[Dataset entries]

+--

/-! ### st -/

@[simp] theorem st_pwr (pg : Page) (f : Fld) (v : Nat) (s : State) : (st pg f v s).pwr = s.pwr := by cases s; rfl
@[simp] theorem st_staged (pg : Page) (f : Fld) (v : Nat) (s : State) : (st pg f v s).staged = s.staged := by cases s; rfl
@[simp] theorem st_bus (pg : Page) (f : Fld) (v : Nat) (s : State) : (st pg f v s).bus = s.bus := by cases s; rfl
@[simp] theorem st_mem (pg : Page) (f : Fld) (v : Nat) (s : State) : (st pg f v s).mem = s.mem := by cases s; rfl
@[simp] theorem st_flash (pg : Page) (f : Fld) (v : Nat) (s : State) : (st pg f v s).flash = s.flash := by cases s; rfl
@[simp] theorem st_toks (pg : Page) (f : Fld) (v : Nat) (s : State) : (st pg f v s).toks = s.toks := by cases s; rfl
@[simp] theorem st_queues (pg : Page) (f : Fld) (v : Nat) (s : State) : (st pg f v s).queues = s.queues := by cases s; rfl
@[simp] theorem st_lastServed (pg : Page) (f : Fld) (v : Nat) (s : State) : (st pg f v s).lastServed = s.lastServed := by cases s; rfl
@[simp] theorem st_flights (pg : Page) (f : Fld) (v : Nat) (s : State) : (st pg f v s).flights = s.flights := by cases s; rfl
@[simp] theorem st_nextFid (pg : Page) (f : Fld) (v : Nat) (s : State) : (st pg f v s).nextFid = s.nextFid := by cases s; rfl
@[simp] theorem st_planners (pg : Page) (f : Fld) (v : Nat) (s : State) : (st pg f v s).planners = s.planners := by cases s; rfl
@[simp] theorem st_arrs (pg : Page) (f : Fld) (v : Nat) (s : State) : (st pg f v s).arrs = s.arrs := by cases s; rfl
@[simp] theorem st_stks (pg : Page) (f : Fld) (v : Nat) (s : State) : (st pg f v s).stks = s.stks := by cases s; rfl
@[simp] theorem st_yard (pg : Page) (f : Fld) (v : Nat) (s : State) : (st pg f v s).yard = s.yard := by cases s; rfl
@[simp] theorem st_retrain (pg : Page) (f : Fld) (v : Nat) (s : State) : (st pg f v s).retrain = s.retrain := by cases s; rfl
@[simp] theorem st_exts (pg : Page) (f : Fld) (v : Nat) (s : State) : (st pg f v s).exts = s.exts := by cases s; rfl
@[simp] theorem st_leases (pg : Page) (f : Fld) (v : Nat) (s : State) : (st pg f v s).leases = s.leases := by cases s; rfl
@[simp] theorem st_lends (pg : Page) (f : Fld) (v : Nat) (s : State) : (st pg f v s).lends = s.lends := by cases s; rfl
@[simp] theorem st_accs (pg : Page) (f : Fld) (v : Nat) (s : State) : (st pg f v s).accs = s.accs := by cases s; rfl
@[simp] theorem st_nextTag (pg : Page) (f : Fld) (v : Nat) (s : State) : (st pg f v s).nextTag = s.nextTag := by cases s; rfl
@[simp] theorem st_parts (pg : Page) (f : Fld) (v : Nat) (s : State) : (st pg f v s).parts = s.parts := by cases s; rfl
@[simp] theorem st_kvs (pg : Page) (f : Fld) (v : Nat) (s : State) : (st pg f v s).kvs = s.kvs := by cases s; rfl
@[simp] theorem st_lab (pg : Page) (f : Fld) (v : Nat) (s : State) : (st pg f v s).lab = s.lab := by cases s; rfl
@[simp] theorem st_scn (pg : Page) (f : Fld) (v : Nat) (s : State) : (st pg f v s).scn = s.scn := by cases s; rfl
@[simp] theorem st_col (pg : Page) (f : Fld) (v : Nat) (s : State) : (st pg f v s).col = s.col := by cases s; rfl
@[simp] theorem st_ports (pg : Page) (f : Fld) (v : Nat) (s : State) : (st pg f v s).ports = s.ports := by cases s; rfl
@[simp] theorem st_ivs (pg : Page) (f : Fld) (v : Nat) (s : State) : (st pg f v s).ivs = s.ivs := by cases s; rfl
@[simp] theorem st_hif (pg : Page) (f : Fld) (v : Nat) (s : State) : (st pg f v s).hif = s.hif := by cases s; rfl
@[simp] theorem st_chans (pg : Page) (f : Fld) (v : Nat) (s : State) : (st pg f v s).chans = s.chans := by cases s; rfl
@[simp] theorem st_sec (pg : Page) (f : Fld) (v : Nat) (s : State) : (st pg f v s).sec = s.sec := by cases s; rfl
@[simp] theorem st_secs (pg : Page) (f : Fld) (v : Nat) (s : State) : (st pg f v s).secs = s.secs := by cases s; rfl
@[simp] theorem st_secJobs (pg : Page) (f : Fld) (v : Nat) (s : State) : (st pg f v s).secJobs = s.secJobs := by cases s; rfl
@[simp] theorem st_lostFids (pg : Page) (f : Fld) (v : Nat) (s : State) : (st pg f v s).lostFids = s.lostFids := by cases s; rfl
@[simp] theorem st_mce (pg : Page) (f : Fld) (v : Nat) (s : State) : (st pg f v s).mce = s.mce := by cases s; rfl
@[simp] theorem st_evr (pg : Page) (f : Fld) (v : Nat) (s : State) : (st pg f v s).evr = s.evr := by cases s; rfl
@[simp] theorem st_out (pg : Page) (f : Fld) (v : Nat) (s : State) : (st pg f v s).out = s.out := by cases s; rfl
@[simp] theorem st_freeCtr (pg : Page) (f : Fld) (v : Nat) (s : State) : (st pg f v s).freeCtr = s.freeCtr := by cases s; rfl
@[simp] theorem st_pending (pg : Page) (f : Fld) (v : Nat) (s : State) : (st pg f v s).pending = s.pending := by cases s; rfl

+--

Your goal
Please give all the entries above again, exactly as they stand.

Solution
/-! ### st -/

@[simp] theorem st_pwr (pg : Page) (f : Fld) (v : Nat) (s : State) : (st pg f v s).pwr = s.pwr := by cases s; rfl
@[simp] theorem st_staged (pg : Page) (f : Fld) (v : Nat) (s : State) : (st pg f v s).staged = s.staged := by cases s; rfl
@[simp] theorem st_bus (pg : Page) (f : Fld) (v : Nat) (s : State) : (st pg f v s).bus = s.bus := by cases s; rfl
@[simp] theorem st_mem (pg : Page) (f : Fld) (v : Nat) (s : State) : (st pg f v s).mem = s.mem := by cases s; rfl
@[simp] theorem st_flash (pg : Page) (f : Fld) (v : Nat) (s : State) : (st pg f v s).flash = s.flash := by cases s; rfl
@[simp] theorem st_toks (pg : Page) (f : Fld) (v : Nat) (s : State) : (st pg f v s).toks = s.toks := by cases s; rfl
@[simp] theorem st_queues (pg : Page) (f : Fld) (v : Nat) (s : State) : (st pg f v s).queues = s.queues := by cases s; rfl
@[simp] theorem st_lastServed (pg : Page) (f : Fld) (v : Nat) (s : State) : (st pg f v s).lastServed = s.lastServed := by cases s; rfl
@[simp] theorem st_flights (pg : Page) (f : Fld) (v : Nat) (s : State) : (st pg f v s).flights = s.flights := by cases s; rfl
@[simp] theorem st_nextFid (pg : Page) (f : Fld) (v : Nat) (s : State) : (st pg f v s).nextFid = s.nextFid := by cases s; rfl
@[simp] theorem st_planners (pg : Page) (f : Fld) (v : Nat) (s : State) : (st pg f v s).planners = s.planners := by cases s; rfl
@[simp] theorem st_arrs (pg : Page) (f : Fld) (v : Nat) (s : State) : (st pg f v s).arrs = s.arrs := by cases s; rfl
@[simp] theorem st_stks (pg : Page) (f : Fld) (v : Nat) (s : State) : (st pg f v s).stks = s.stks := by cases s; rfl
@[simp] theorem st_yard (pg : Page) (f : Fld) (v : Nat) (s : State) : (st pg f v s).yard = s.yard := by cases s; rfl
@[simp] theorem st_retrain (pg : Page) (f : Fld) (v : Nat) (s : State) : (st pg f v s).retrain = s.retrain := by cases s; rfl
@[simp] theorem st_exts (pg : Page) (f : Fld) (v : Nat) (s : State) : (st pg f v s).exts = s.exts := by cases s; rfl
@[simp] theorem st_leases (pg : Page) (f : Fld) (v : Nat) (s : State) : (st pg f v s).leases = s.leases := by cases s; rfl
@[simp] theorem st_lends (pg : Page) (f : Fld) (v : Nat) (s : State) : (st pg f v s).lends = s.lends := by cases s; rfl
@[simp] theorem st_accs (pg : Page) (f : Fld) (v : Nat) (s : State) : (st pg f v s).accs = s.accs := by cases s; rfl
@[simp] theorem st_nextTag (pg : Page) (f : Fld) (v : Nat) (s : State) : (st pg f v s).nextTag = s.nextTag := by cases s; rfl
@[simp] theorem st_parts (pg : Page) (f : Fld) (v : Nat) (s : State) : (st pg f v s).parts = s.parts := by cases s; rfl
@[simp] theorem st_kvs (pg : Page) (f : Fld) (v : Nat) (s : State) : (st pg f v s).kvs = s.kvs := by cases s; rfl
@[simp] theorem st_lab (pg : Page) (f : Fld) (v : Nat) (s : State) : (st pg f v s).lab = s.lab := by cases s; rfl
@[simp] theorem st_scn (pg : Page) (f : Fld) (v : Nat) (s : State) : (st pg f v s).scn = s.scn := by cases s; rfl
@[simp] theorem st_col (pg : Page) (f : Fld) (v : Nat) (s : State) : (st pg f v s).col = s.col := by cases s; rfl
@[simp] theorem st_ports (pg : Page) (f : Fld) (v : Nat) (s : State) : (st pg f v s).ports = s.ports := by cases s; rfl
@[simp] theorem st_ivs (pg : Page) (f : Fld) (v : Nat) (s : State) : (st pg f v s).ivs = s.ivs := by cases s; rfl
@[simp] theorem st_hif (pg : Page) (f : Fld) (v : Nat) (s : State) : (st pg f v s).hif = s.hif := by cases s; rfl
@[simp] theorem st_chans (pg : Page) (f : Fld) (v : Nat) (s : State) : (st pg f v s).chans = s.chans := by cases s; rfl
@[simp] theorem st_sec (pg : Page) (f : Fld) (v : Nat) (s : State) : (st pg f v s).sec = s.sec := by cases s; rfl
@[simp] theorem st_secs (pg : Page) (f : Fld) (v : Nat) (s : State) : (st pg f v s).secs = s.secs := by cases s; rfl
@[simp] theorem st_secJobs (pg : Page) (f : Fld) (v : Nat) (s : State) : (st pg f v s).secJobs = s.secJobs := by cases s; rfl
@[simp] theorem st_lostFids (pg : Page) (f : Fld) (v : Nat) (s : State) : (st pg f v s).lostFids = s.lostFids := by cases s; rfl
@[simp] theorem st_mce (pg : Page) (f : Fld) (v : Nat) (s : State) : (st pg f v s).mce = s.mce := by cases s; rfl
@[simp] theorem st_evr (pg : Page) (f : Fld) (v : Nat) (s : State) : (st pg f v s).evr = s.evr := by cases s; rfl
@[simp] theorem st_out (pg : Page) (f : Fld) (v : Nat) (s : State) : (st pg f v s).out = s.out := by cases s; rfl
@[simp] theorem st_freeCtr (pg : Page) (f : Fld) (v : Nat) (s : State) : (st pg f v s).freeCtr = s.freeCtr := by cases s; rfl
@[simp] theorem st_pending (pg : Page) (f : Fld) (v : Nat) (s : State) : (st pg f v s).pending = s.pending := by cases s; rfl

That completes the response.